_What the task requires:_
With the line containing "-- ==== Sys2Proof/Laws/Frame.lean" as the start and the line containing "e)).trans (h s e)" as the end, transcribe that span of the entries below exactly, including both.

[Stored data]
··········

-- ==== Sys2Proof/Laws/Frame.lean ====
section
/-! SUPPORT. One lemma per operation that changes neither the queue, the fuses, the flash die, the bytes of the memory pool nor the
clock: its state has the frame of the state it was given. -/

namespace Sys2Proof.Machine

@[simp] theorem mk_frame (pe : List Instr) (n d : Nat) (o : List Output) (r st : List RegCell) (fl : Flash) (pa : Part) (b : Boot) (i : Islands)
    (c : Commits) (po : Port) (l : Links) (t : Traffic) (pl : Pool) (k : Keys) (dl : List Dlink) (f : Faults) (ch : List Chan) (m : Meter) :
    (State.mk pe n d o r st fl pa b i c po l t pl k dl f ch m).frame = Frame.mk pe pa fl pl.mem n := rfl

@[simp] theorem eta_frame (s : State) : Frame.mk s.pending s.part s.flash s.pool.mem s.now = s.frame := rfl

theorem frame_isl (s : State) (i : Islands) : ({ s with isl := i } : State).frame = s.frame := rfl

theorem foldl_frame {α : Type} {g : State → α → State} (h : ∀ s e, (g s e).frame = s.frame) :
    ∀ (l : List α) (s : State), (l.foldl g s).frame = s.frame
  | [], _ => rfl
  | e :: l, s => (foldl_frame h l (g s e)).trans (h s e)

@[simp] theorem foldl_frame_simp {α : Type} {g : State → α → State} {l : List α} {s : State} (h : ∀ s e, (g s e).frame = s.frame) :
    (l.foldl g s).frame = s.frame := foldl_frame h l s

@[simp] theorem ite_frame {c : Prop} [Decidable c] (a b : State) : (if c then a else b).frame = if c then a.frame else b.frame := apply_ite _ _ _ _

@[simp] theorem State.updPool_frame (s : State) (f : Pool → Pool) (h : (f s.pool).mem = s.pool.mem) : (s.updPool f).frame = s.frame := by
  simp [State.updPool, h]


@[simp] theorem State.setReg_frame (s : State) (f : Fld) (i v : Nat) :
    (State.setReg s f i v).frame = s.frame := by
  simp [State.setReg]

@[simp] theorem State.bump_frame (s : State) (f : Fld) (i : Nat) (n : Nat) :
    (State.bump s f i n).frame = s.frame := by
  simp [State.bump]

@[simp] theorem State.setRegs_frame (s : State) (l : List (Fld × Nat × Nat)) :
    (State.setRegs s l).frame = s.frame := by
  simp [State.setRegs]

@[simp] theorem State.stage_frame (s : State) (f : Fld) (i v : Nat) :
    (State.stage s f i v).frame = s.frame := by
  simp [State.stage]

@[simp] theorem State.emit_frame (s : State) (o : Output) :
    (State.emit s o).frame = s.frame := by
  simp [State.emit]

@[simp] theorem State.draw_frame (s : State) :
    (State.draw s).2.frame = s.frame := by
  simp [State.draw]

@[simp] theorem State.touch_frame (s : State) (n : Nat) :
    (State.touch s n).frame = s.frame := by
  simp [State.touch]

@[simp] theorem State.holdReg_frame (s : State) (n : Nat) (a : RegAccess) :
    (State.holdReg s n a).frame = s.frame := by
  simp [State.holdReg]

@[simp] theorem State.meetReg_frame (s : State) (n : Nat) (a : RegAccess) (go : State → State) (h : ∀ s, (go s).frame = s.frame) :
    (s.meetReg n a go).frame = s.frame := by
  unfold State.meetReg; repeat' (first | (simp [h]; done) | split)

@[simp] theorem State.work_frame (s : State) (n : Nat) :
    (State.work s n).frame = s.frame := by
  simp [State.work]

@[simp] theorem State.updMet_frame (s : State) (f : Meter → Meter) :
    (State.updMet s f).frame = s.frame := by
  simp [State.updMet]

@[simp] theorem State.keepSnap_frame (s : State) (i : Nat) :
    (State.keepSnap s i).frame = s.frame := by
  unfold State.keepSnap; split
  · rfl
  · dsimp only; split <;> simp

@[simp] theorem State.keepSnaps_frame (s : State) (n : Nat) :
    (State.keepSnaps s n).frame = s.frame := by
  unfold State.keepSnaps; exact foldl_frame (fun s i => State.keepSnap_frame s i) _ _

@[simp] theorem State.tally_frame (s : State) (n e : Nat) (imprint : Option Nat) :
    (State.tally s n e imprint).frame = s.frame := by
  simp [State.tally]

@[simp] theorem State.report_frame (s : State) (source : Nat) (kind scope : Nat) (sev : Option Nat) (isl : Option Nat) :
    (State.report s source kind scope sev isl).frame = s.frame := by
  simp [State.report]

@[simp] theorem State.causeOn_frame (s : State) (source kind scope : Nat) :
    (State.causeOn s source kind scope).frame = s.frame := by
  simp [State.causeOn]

··········

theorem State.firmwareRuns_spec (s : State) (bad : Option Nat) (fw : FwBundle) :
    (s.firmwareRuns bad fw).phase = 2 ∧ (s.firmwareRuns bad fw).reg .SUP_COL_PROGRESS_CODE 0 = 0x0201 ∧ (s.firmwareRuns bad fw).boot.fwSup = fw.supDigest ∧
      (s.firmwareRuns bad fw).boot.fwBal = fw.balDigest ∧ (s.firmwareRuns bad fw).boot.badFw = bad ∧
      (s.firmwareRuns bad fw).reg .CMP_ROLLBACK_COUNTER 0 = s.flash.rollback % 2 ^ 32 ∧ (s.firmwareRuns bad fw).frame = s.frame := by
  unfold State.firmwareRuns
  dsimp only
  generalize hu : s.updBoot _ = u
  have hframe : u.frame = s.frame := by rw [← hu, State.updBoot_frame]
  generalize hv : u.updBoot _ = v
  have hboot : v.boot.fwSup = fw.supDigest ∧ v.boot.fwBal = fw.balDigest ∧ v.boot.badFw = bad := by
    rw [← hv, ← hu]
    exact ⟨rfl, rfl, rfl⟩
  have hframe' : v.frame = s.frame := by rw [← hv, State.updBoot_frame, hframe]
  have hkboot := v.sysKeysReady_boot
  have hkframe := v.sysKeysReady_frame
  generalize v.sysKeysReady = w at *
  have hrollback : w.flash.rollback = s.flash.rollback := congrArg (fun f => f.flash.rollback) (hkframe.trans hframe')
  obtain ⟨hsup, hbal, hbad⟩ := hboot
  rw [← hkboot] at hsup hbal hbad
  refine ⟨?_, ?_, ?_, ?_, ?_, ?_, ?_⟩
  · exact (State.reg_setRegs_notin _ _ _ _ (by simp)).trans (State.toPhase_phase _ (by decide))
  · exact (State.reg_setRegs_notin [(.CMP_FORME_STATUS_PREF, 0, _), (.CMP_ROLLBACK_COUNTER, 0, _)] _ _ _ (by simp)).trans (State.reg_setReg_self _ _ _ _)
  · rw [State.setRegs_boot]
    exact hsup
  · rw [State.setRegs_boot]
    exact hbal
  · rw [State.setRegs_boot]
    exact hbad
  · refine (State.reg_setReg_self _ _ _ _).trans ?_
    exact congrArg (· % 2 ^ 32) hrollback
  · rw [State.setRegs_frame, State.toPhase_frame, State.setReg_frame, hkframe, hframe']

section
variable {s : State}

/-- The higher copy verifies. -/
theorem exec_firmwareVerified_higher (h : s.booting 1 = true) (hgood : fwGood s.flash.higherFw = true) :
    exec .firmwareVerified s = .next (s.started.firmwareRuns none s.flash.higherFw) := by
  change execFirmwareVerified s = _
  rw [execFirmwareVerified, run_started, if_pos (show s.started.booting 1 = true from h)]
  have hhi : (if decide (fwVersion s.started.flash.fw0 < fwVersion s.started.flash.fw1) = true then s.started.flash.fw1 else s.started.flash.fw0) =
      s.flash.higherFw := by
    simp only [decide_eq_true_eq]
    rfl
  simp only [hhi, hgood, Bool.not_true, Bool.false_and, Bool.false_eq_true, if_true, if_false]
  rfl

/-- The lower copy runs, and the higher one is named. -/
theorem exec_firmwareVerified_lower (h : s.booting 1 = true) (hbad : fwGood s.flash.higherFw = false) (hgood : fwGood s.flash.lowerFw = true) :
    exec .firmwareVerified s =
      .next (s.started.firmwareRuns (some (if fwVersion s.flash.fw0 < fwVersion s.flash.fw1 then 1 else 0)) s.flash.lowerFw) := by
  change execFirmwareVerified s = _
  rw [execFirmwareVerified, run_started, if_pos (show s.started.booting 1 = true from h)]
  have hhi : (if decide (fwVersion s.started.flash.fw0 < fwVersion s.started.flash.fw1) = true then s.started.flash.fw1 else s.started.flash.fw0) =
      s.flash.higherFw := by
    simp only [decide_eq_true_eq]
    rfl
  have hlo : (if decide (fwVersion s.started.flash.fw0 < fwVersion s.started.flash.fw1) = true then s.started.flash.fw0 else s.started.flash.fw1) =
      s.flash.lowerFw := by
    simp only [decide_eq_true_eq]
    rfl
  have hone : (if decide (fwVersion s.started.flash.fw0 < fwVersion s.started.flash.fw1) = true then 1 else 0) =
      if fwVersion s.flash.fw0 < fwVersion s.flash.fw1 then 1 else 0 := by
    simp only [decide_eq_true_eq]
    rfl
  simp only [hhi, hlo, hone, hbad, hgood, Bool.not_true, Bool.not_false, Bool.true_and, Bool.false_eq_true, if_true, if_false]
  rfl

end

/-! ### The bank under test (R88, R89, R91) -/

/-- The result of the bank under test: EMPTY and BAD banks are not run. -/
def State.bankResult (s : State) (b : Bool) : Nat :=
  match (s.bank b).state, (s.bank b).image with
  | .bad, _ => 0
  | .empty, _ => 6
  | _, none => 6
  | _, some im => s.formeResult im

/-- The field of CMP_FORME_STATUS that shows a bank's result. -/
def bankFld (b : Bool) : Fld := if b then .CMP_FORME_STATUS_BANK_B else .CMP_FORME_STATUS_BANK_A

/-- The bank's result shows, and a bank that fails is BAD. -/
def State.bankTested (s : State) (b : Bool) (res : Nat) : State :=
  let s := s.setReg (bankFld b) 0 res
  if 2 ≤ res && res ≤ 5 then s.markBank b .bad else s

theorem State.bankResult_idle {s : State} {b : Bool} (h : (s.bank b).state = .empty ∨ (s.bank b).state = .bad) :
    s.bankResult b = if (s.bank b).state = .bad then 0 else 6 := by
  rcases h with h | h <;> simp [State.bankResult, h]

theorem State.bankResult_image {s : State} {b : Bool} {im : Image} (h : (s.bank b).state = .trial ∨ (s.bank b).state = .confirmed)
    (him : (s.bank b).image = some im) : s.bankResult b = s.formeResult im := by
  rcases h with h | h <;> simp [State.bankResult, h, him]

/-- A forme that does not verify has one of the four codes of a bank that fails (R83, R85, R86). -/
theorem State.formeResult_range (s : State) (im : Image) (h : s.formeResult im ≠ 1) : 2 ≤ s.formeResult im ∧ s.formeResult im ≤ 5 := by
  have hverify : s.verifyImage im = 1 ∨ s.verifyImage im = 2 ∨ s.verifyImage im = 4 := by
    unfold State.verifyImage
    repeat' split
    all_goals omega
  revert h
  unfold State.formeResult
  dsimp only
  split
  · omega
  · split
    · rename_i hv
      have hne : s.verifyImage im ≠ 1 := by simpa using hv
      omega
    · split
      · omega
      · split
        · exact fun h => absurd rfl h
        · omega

··········

_Output below:_
-- ==== Sys2Proof/Laws/Frame.lean ====
section
/-! SUPPORT. One lemma per operation that changes neither the queue, the fuses, the flash die, the bytes of the memory pool nor the
clock: its state has the frame of the state it was given. -/

namespace Sys2Proof.Machine

@[simp] theorem mk_frame (pe : List Instr) (n d : Nat) (o : List Output) (r st : List RegCell) (fl : Flash) (pa : Part) (b : Boot) (i : Islands)
    (c : Commits) (po : Port) (l : Links) (t : Traffic) (pl : Pool) (k : Keys) (dl : List Dlink) (f : Faults) (ch : List Chan) (m : Meter) :
    (State.mk pe n d o r st fl pa b i c po l t pl k dl f ch m).frame = Frame.mk pe pa fl pl.mem n := rfl

@[simp] theorem eta_frame (s : State) : Frame.mk s.pending s.part s.flash s.pool.mem s.now = s.frame := rfl

theorem frame_isl (s : State) (i : Islands) : ({ s with isl := i } : State).frame = s.frame := rfl

theorem foldl_frame {α : Type} {g : State → α → State} (h : ∀ s e, (g s e).frame = s.frame) :
    ∀ (l : List α) (s : State), (l.foldl g s).frame = s.frame
  | [], _ => rfl
  | e :: l, s => (foldl_frame h l (g s e)).trans (h s e)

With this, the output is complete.